▸ WHAT YOU WILL DO:
Every line below between the line holding "theorem issue_squeeze (h" and the line holding "-- The whole invocation (R168, R169)", inclusive, should be repeated exactly, and all other lines omitted.

▸ DATA PROVIDED:
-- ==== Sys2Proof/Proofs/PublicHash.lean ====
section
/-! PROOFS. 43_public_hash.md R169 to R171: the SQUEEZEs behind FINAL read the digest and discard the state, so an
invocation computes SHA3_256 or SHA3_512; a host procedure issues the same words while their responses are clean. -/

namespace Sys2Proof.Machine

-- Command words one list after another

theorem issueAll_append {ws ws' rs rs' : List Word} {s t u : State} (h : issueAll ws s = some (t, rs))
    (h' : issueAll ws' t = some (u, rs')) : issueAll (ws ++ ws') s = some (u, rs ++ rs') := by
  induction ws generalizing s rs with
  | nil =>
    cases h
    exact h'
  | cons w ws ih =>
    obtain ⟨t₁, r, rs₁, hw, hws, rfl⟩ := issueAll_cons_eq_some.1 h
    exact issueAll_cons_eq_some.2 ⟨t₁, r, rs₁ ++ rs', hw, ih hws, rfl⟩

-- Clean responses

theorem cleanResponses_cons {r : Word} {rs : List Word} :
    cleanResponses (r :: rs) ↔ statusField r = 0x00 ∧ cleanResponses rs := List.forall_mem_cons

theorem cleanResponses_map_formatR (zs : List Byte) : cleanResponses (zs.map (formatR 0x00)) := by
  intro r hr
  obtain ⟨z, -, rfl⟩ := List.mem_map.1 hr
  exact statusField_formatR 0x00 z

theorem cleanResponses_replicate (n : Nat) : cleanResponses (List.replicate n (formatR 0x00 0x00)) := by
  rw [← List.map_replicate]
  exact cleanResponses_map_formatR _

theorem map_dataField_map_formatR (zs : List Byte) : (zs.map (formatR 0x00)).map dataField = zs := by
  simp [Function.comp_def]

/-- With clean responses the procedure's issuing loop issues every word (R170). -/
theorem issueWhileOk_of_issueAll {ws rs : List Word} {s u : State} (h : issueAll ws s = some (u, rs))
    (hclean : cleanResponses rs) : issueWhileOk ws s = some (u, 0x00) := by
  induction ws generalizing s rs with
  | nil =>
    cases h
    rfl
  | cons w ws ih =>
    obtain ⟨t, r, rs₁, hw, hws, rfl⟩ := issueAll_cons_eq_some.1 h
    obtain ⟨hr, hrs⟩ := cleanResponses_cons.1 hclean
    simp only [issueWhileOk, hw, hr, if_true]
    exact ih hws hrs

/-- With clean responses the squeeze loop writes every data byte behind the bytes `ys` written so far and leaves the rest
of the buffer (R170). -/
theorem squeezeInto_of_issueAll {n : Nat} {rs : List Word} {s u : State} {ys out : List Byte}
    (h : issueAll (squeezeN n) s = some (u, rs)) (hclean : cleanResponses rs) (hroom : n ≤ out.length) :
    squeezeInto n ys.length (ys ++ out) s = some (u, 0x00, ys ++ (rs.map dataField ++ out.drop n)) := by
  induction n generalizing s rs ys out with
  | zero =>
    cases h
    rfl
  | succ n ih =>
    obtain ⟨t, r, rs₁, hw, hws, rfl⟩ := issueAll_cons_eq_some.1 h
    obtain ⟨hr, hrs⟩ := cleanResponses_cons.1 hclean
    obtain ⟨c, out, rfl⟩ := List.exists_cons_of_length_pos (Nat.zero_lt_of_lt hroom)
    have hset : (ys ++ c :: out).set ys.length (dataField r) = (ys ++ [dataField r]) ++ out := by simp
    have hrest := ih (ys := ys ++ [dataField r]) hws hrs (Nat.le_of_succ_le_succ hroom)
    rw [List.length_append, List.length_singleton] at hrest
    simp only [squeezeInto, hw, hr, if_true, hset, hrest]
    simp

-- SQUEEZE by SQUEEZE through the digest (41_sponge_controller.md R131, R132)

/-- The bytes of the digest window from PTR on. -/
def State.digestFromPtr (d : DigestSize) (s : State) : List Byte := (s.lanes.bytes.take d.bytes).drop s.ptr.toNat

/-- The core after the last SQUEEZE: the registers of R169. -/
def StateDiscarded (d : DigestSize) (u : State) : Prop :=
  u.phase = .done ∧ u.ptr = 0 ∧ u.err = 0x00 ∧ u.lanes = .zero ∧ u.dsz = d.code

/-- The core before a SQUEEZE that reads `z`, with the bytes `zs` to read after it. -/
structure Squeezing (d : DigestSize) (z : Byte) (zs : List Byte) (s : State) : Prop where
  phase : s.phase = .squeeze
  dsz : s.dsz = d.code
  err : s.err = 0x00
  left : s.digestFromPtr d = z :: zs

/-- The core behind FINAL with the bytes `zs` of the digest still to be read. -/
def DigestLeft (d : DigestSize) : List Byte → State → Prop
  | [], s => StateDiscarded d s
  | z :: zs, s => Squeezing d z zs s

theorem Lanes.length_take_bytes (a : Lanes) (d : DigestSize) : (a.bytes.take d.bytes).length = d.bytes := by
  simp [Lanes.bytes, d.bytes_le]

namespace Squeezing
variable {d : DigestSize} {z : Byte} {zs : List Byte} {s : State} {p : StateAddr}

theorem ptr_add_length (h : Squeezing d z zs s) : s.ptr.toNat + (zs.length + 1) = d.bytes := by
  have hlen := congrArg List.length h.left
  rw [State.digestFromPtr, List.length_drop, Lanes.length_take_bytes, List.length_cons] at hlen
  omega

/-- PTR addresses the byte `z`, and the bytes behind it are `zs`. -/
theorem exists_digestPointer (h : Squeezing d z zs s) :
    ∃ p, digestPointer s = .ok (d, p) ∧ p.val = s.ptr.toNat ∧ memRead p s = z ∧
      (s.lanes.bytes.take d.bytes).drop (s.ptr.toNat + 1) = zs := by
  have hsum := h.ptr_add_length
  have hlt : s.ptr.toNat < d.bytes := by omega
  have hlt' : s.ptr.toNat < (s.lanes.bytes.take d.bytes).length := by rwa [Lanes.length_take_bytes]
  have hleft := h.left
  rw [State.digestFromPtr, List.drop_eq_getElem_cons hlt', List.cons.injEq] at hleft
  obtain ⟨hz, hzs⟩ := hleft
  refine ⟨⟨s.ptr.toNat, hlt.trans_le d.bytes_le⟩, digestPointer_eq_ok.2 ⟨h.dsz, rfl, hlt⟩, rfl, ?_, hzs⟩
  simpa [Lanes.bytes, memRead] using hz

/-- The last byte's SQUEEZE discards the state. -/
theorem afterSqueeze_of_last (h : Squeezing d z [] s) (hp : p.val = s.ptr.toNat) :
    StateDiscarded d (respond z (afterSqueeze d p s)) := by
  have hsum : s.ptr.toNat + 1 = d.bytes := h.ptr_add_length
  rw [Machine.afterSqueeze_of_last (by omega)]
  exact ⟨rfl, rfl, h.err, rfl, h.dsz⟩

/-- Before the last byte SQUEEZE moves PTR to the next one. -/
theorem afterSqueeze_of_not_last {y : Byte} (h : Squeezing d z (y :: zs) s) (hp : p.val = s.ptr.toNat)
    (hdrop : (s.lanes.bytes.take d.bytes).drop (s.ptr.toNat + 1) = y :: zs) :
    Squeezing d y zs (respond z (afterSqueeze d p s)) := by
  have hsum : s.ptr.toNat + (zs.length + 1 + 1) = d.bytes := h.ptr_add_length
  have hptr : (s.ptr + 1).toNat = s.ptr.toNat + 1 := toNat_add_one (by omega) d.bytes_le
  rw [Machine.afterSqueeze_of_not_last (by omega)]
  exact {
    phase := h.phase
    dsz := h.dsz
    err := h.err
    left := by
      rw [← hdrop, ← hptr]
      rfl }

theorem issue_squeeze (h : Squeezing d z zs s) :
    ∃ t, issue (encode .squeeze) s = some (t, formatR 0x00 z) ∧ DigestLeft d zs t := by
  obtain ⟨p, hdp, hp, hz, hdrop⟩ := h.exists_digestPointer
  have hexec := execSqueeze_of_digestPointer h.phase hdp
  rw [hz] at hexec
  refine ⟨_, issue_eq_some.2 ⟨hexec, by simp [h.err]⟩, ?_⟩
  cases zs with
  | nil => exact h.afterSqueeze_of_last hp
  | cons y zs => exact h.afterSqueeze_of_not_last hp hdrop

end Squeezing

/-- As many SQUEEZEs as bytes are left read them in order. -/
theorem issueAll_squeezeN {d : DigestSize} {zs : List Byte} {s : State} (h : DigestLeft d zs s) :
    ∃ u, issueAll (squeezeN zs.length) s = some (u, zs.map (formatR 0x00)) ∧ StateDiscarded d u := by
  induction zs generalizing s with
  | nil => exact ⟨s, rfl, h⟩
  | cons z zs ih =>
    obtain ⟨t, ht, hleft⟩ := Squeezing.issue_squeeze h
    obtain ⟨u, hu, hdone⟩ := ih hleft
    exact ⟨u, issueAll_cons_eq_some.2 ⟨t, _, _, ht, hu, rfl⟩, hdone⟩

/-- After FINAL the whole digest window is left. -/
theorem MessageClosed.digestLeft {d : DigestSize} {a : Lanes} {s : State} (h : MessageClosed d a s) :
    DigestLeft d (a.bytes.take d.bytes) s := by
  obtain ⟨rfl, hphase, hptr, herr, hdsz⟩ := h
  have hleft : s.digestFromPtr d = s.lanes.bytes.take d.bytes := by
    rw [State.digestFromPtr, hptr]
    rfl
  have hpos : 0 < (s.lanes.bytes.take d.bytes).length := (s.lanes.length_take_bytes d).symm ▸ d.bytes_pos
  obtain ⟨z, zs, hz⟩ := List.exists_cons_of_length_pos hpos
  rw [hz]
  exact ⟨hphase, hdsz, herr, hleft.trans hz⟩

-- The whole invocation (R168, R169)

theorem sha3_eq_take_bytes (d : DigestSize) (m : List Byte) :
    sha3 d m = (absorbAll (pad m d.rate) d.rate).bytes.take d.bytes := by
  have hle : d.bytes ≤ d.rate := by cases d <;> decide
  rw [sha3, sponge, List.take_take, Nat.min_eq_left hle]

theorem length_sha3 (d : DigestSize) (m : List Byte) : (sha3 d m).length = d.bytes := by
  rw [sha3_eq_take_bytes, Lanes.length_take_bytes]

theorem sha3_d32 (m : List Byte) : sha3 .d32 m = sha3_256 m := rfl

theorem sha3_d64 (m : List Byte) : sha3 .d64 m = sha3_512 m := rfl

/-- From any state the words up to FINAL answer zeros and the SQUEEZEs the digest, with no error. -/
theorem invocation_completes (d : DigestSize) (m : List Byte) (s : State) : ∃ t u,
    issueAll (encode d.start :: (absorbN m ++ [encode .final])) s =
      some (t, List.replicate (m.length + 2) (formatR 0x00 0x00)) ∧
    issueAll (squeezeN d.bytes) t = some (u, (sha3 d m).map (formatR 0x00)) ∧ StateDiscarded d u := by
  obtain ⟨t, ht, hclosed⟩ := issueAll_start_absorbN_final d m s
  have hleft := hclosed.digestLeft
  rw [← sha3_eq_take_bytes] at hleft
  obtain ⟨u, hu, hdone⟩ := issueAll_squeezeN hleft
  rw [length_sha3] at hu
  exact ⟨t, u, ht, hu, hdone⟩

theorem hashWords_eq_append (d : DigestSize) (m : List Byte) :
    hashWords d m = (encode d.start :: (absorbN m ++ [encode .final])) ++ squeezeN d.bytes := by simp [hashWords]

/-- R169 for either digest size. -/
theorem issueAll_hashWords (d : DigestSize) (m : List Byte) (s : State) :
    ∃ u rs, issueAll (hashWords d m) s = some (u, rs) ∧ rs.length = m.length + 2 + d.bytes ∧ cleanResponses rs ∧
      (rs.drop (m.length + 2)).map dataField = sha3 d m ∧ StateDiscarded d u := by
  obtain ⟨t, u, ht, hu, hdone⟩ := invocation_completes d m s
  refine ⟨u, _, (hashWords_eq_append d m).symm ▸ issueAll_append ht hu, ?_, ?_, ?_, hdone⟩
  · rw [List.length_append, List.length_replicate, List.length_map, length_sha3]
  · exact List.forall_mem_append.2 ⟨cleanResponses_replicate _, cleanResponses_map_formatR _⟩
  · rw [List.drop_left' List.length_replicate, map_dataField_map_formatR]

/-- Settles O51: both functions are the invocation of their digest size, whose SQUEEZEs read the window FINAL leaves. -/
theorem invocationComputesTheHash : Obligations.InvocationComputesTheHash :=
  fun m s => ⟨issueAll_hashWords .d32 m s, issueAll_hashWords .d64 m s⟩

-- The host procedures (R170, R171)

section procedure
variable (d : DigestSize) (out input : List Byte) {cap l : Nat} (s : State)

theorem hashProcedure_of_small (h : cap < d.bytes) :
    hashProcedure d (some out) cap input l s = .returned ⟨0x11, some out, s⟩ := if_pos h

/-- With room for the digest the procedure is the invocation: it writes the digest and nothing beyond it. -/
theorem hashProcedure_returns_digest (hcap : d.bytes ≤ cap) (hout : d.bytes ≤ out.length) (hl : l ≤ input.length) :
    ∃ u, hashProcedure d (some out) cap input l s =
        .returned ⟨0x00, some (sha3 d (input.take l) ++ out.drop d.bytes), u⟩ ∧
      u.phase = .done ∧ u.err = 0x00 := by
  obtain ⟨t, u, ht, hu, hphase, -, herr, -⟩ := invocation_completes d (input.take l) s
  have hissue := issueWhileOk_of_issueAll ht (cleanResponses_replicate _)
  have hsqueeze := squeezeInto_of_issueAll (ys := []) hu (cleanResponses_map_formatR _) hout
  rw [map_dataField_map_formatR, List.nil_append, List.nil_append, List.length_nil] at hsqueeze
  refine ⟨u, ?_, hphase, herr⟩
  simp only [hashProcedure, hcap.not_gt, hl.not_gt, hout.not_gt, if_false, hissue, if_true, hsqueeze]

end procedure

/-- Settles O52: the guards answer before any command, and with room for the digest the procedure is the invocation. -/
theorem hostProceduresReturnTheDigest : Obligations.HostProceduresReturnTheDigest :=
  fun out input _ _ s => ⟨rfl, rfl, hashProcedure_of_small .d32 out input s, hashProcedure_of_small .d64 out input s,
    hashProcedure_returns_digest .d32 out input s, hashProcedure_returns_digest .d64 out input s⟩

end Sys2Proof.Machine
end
* * *
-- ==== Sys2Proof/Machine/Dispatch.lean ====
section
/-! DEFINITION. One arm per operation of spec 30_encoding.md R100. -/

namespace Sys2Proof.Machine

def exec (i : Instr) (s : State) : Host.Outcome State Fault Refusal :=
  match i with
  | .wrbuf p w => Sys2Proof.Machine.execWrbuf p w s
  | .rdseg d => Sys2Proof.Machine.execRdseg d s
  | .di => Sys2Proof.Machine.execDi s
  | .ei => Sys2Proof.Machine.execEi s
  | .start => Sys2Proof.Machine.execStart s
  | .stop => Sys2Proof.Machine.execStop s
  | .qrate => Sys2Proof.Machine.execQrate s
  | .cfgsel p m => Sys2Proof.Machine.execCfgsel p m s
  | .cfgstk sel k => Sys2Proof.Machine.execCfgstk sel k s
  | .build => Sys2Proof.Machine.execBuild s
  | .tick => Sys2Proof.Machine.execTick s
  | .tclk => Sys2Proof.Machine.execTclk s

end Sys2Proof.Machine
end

▸ TASK RESPONSE:
theorem issue_squeeze (h : Squeezing d z zs s) :
    ∃ t, issue (encode .squeeze) s = some (t, formatR 0x00 z) ∧ DigestLeft d zs t := by
  obtain ⟨p, hdp, hp, hz, hdrop⟩ := h.exists_digestPointer
  have hexec := execSqueeze_of_digestPointer h.phase hdp
  rw [hz] at hexec
  refine ⟨_, issue_eq_some.2 ⟨hexec, by simp [h.err]⟩, ?_⟩
  cases zs with
  | nil => exact h.afterSqueeze_of_last hp
  | cons y zs => exact h.afterSqueeze_of_not_last hp hdrop

end Squeezing

/-- As many SQUEEZEs as bytes are left read them in order. -/
theorem issueAll_squeezeN {d : DigestSize} {zs : List Byte} {s : State} (h : DigestLeft d zs s) :
    ∃ u, issueAll (squeezeN zs.length) s = some (u, zs.map (formatR 0x00)) ∧ StateDiscarded d u := by
  induction zs generalizing s with
  | nil => exact ⟨s, rfl, h⟩
  | cons z zs ih =>
    obtain ⟨t, ht, hleft⟩ := Squeezing.issue_squeeze h
    obtain ⟨u, hu, hdone⟩ := ih hleft
    exact ⟨u, issueAll_cons_eq_some.2 ⟨t, _, _, ht, hu, rfl⟩, hdone⟩

/-- After FINAL the whole digest window is left. -/
theorem MessageClosed.digestLeft {d : DigestSize} {a : Lanes} {s : State} (h : MessageClosed d a s) :
    DigestLeft d (a.bytes.take d.bytes) s := by
  obtain ⟨rfl, hphase, hptr, herr, hdsz⟩ := h
  have hleft : s.digestFromPtr d = s.lanes.bytes.take d.bytes := by
    rw [State.digestFromPtr, hptr]
    rfl
  have hpos : 0 < (s.lanes.bytes.take d.bytes).length := (s.lanes.length_take_bytes d).symm ▸ d.bytes_pos
  obtain ⟨z, zs, hz⟩ := List.exists_cons_of_length_pos hpos
  rw [hz]
  exact ⟨hphase, hdsz, herr, hleft.trans hz⟩

-- The whole invocation (R168, R169)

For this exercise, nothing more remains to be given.